Nakada K, Ikoma A, Suzuki T, Reynolds J C, Campbell W L, Todo S, Starzl T E
Department of Surgery, Pittsburgh Transplantation Institute, University of Pittsburgh, School of Medicine.
Am J Surg. 1995 Mar;169(3):294-9. doi: 10.1016/S0002-9610(99)80161-5.
Intestinal dysmotility and stasis after intestinal transplantation are considered to promote bacterial overgrowth and translocation. Two prokinetic agents, KW5139 (13-leu-motilin) and the somatostatin analogue octreotide acetate, were studied to determine whether they can ameliorate intestinal dysmotility during the early postoperative period.
Motility was recorded by multiple extraluminal strain-gauge transducers in 6 dogs on postoperative days 1, 3, 7, and 14. A barium meal study was performed with a separate group of 8 dogs on postoperative days 3 and 7.
The agent KW5139 induced brief, weak contractions in the graft and had little effect on the dilated bowel; however, octreotide induced motor activity that propelled accumulated intestinal contents into the colon and reduced dilation of the transplanted bowel.
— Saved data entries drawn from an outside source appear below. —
/-! ## Ends of programs and erases (R158, R159) -/

/-- The owner of an operation receives a timeout (R159, R172, R185). -/
def State.operationTimedOut (o : FlashOp) (s : State) : State :=
  match o.owner with
  | .session => if s.imu.session.working then s.failSession .flashTimeout else s
  | .pastSession => s
  | .startUp =>
    match s.suc.append with
    | some a => s.failAppend a .flashTimeout
    | none => s

/-- The longest busy time of an operation in µs (R159): 5 ms for a program, 4 s for an erase. -/
def FlashWork.limitUs : FlashWork → Nat
  | .program _ _ => 5000
  | .erase _ => 4000000

/-- An operation's busy time has passed its limit and its owner has not had the timeout yet (R159). -/
def FlashOp.overdue (o : FlashOp) : Bool := !o.timedOut && decide (o.work.limitUs < o.busyUs)

/-- How long after its timeout an operation may still show busy or suspended, in µs (R159): 4 s. -/
def giveUpUs : Nat := 4000000

/-- A page program in the configuration block's sector. -/
def FlashWork.configPage : FlashWork → Bool
  | .program a _ => inConfigSector a
  | .erase _ => false

/-- The array at the end of an operation: one that shows the fail flag is lost, and so is one that has timed out, by the row or at this
end, of an append, which has failed (R185, R188; log 47), or of a page of sector 4, whose session has failed (R174; log 51). Any other
success stands in the array (log 5). -/
def State.workEnded (o : FlashOp) (fail : Bool) (s : State) : State :=
  let lost := fail || ((o.timedOut || o.overdue) && (o.owner == .startUp || o.work.configPage))
  if lost then s.workLost o.work o.owner else s.workDone o.work

/-- The owner of an operation receives its end (R158); one whose busy time has passed the limit receives the timeout instead,
and one that has had a timeout receives nothing more (R159). -/
def State.operationEnded (o : FlashOp) (fail : Bool) (s : State) : State :=
  if o.timedOut then s
  else if o.overdue then s.operationTimedOut o
  else
    match o.owner with
    | .session => s.sessionOutcome o.work fail
    | .pastSession => s
    | .startUp => s.appendOutcome fail

/-- SELECTING takes the flash as not responding after an operation it waited for is given up (R188). -/
def State.giveUpSelecting (s : State) : State :=
  if s.suc.startUp = .selecting ∧ s.suc.decided = false then
    State.decideStart { s with suc.stale := true, suc.noFlash := true }
  else s

/-- The port once an operation is given up (R159): free, but for the READ in transfer of one given up while it is suspended, which
holds the port until its data has been returned (R160; log 30). -/
def State.portGivenUp (o : FlashOp) (s : State) : FlashPort :=
  match o.suspension, s.waitingRead with
  | .suspended, some (_, a, n) => .reading .passThrough true a n
  | .suspended, none | .running, _ | .suspending _, _ => .free

/-- An operation is given up: it is no longer in progress, its page or sector is left part-way, and the flash-fault flag is
set (R159, R188). -/
def State.giveUp (o : FlashOp) (s : State) : State :=
  (({ s with imu.port := s.portGivenUp o, suc.flashFault := true } : State).workLost o.work o.owner).giveUpSelecting

/-- FLASH_STATUS_POLL (R158, R161): a READ_STATUS returns for the operation in progress. Busy and suspended both clear: it
has ended, with the fail flag as its outcome, unless it was to be given up before (R159). Suspended set while a SUSPEND is
pending: as FLASH_SUSPENDED; set after the 1 ms of a SUSPEND, it changes nothing (DESIGN CHOICE, log 49). While the operation is
suspended no READ_STATUS is issued, and the row is not due (log 10). -/
def execFlashStatusPoll (busy suspended fail : Bool) (s : State) : Host.Outcome State Fault Refusal :=
  match s.imu.port with
  | .busy o =>
    match o.suspension with
    | .suspended => .next s
    | .running | .suspending _ =>
      if busy = false ∧ suspended = false then
        if o.timedOut = true ∧ giveUpUs < o.lateUs then .next (s.giveUp o)
        else
          .next ((({ s with imu.port := .free } : State).workEnded o fail).operationEnded o fail)
      else if suspended then .next { s with imu.port := .busy o.paused }
      else .next s
  | .free => .next s
  | .reading _ _ _ _ => .next s

/-- FLASH_OPERATION_TIMEOUT (R159): the busy time exceeds 5 ms or 4 s; the owner receives a timeout, and the operation stays
in progress on the port. It is due once the busy time, counted in whole ticks, has reached the limit (log 12). -/
def execFlashOperationTimeout (s : State) : Host.Outcome State Fault Refusal :=
  match s.imu.port with
  | .busy o =>
    if o.timedOut = false ∧ o.work.limitUs ≤ o.busyUs then
      .next (({ s with imu.port := .busy { o with
        timedOut := true, lateUs := 0, busyUs := max o.busyUs (o.work.limitUs + 1) } } : State).operationTimedOut o)
    else .next s
  | .free => .next s
  | .reading _ _ _ _ => .next s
Octreotide, but not KW5139, ameliorates intestinal dysmotility associated with bowel autotransplantation during the early postoperative period. Short-term administration of octreotide may be useful for the treatment of dysmotility following intestinal transplantation.
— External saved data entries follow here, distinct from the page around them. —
-- ==== Sys2Proof/Certificates/Slice0/Obligations.lean ====
section
/-! DEFINITION. The statements for the provers: the step, the invariants every step keeps, who may change what, and the effect
of every command by the numbered rules. -/
open Sys2Proof Sys2Proof.Machine

/-! ## The step and the invariants -/

/-- The queue's front command is what a step runs, on the state with the queue's rest; on an empty queue one millisecond of the
time base passes that is no second boundary, and at sub-second count 999 the block waits for the boundary's own command (R116;
the empty queue is the model's choice, log 1). With it pass 1,000 µs of the hold of the transaction in hand (R3), of LOADING's
wait for the flash (R186) and of the counts of a program or erase: its busy time but from SUSPEND to RESUME, the wait for a
suspension, the time since its timeout (R159, R161); nothing else changes. -/
def Obligations.StepRunsTheQueue : Prop :=
  (∀ (c : Instr) (rest : List Instr) (s : State),
    step { s with pending := c :: rest } = exec c { s with pending := rest })
  ∧ ∀ s : State, s.pending = [] →
    (s.time.sub < 999 → ∃ t, step s = .next t
      ∧ t = { s with
          time := { s.time with ms := s.time.ms + 1, sub := s.time.sub + 1 }
          ptu.inHand := s.ptu.inHand.map (fun h => { h with heldUs := h.heldUs + 1000 })
          imu.port := t.imu.port
          suc.loadUs :=
            if s.suc.startUp = .loading ∧ s.suc.load = .status then s.suc.loadUs + 1000 else s.suc.loadUs }
      ∧ ((∀ o, s.imu.port ≠ .busy o) → t.imu.port = s.imu.port)
      ∧ ∀ o, s.imu.port = .busy o →
          let late := if o.timedOut = true then o.lateUs + 1000 else o.lateUs
          (o.suspension = .running →
            t.imu.port = .busy { o with busyUs := o.busyUs + 1000, runUs := o.runUs + 1000, lateUs := late })
          ∧ (∀ w, o.suspension = .suspending w →
              t.imu.port = .busy { o with suspendUs := o.suspendUs + 1000, lateUs := late })
          ∧ (o.suspension = .suspended → t.imu.port = .busy { o with lateUs := late }))
    ∧ (999 ≤ s.time.sub → step s = .next s)

/-- Right after power-on every invariant stated below holds (R19, R37, R61, R83, R97, R114, R133, R155, R176, R192). -/
def Obligations.ResetMeetsTheInvariants : Prop :=
  MemoriesCanonical State.reset ∧ AttnFollowsIndices State.reset ∧ ReadyFollowsStartUp State.reset
  ∧ PendingBounded State.reset ∧ TableProper State.reset ∧ PinsDistinct State.reset ∧ AllTokensBounded State.reset
  ∧ RatesProper State.reset ∧ GamesCounted State.reset ∧ AllStatesProper State.reset ∧ LevelsProper State.reset
  ∧ ArbiterProper State.reset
肠道移植后肠道运动障碍和淤滞被认为会促进细菌过度生长和易位。研究了两种促动力剂KW5139(13-亮氨酸-胃动素)和生长抑素类似物醋酸奥曲肽,以确定它们是否能改善术后早期的肠道运动障碍。
在术后第1、3、7和14天,用多个腔外应变片式传感器记录6只犬的肠道运动。在术后第3天和第7天,对另一组8只犬进行了钡餐检查。
药物KW5139在移植物中引起短暂、微弱的收缩,对扩张的肠段影响很小;然而,奥曲肽诱导了运动活性,将积聚的肠内容物推进结肠,并减少了移植肠段的扩张。
奥曲肽而非KW5139可改善术后早期与肠道自体移植相关的肠道运动障碍。短期给予奥曲肽可能有助于治疗肠道移植后的运动障碍。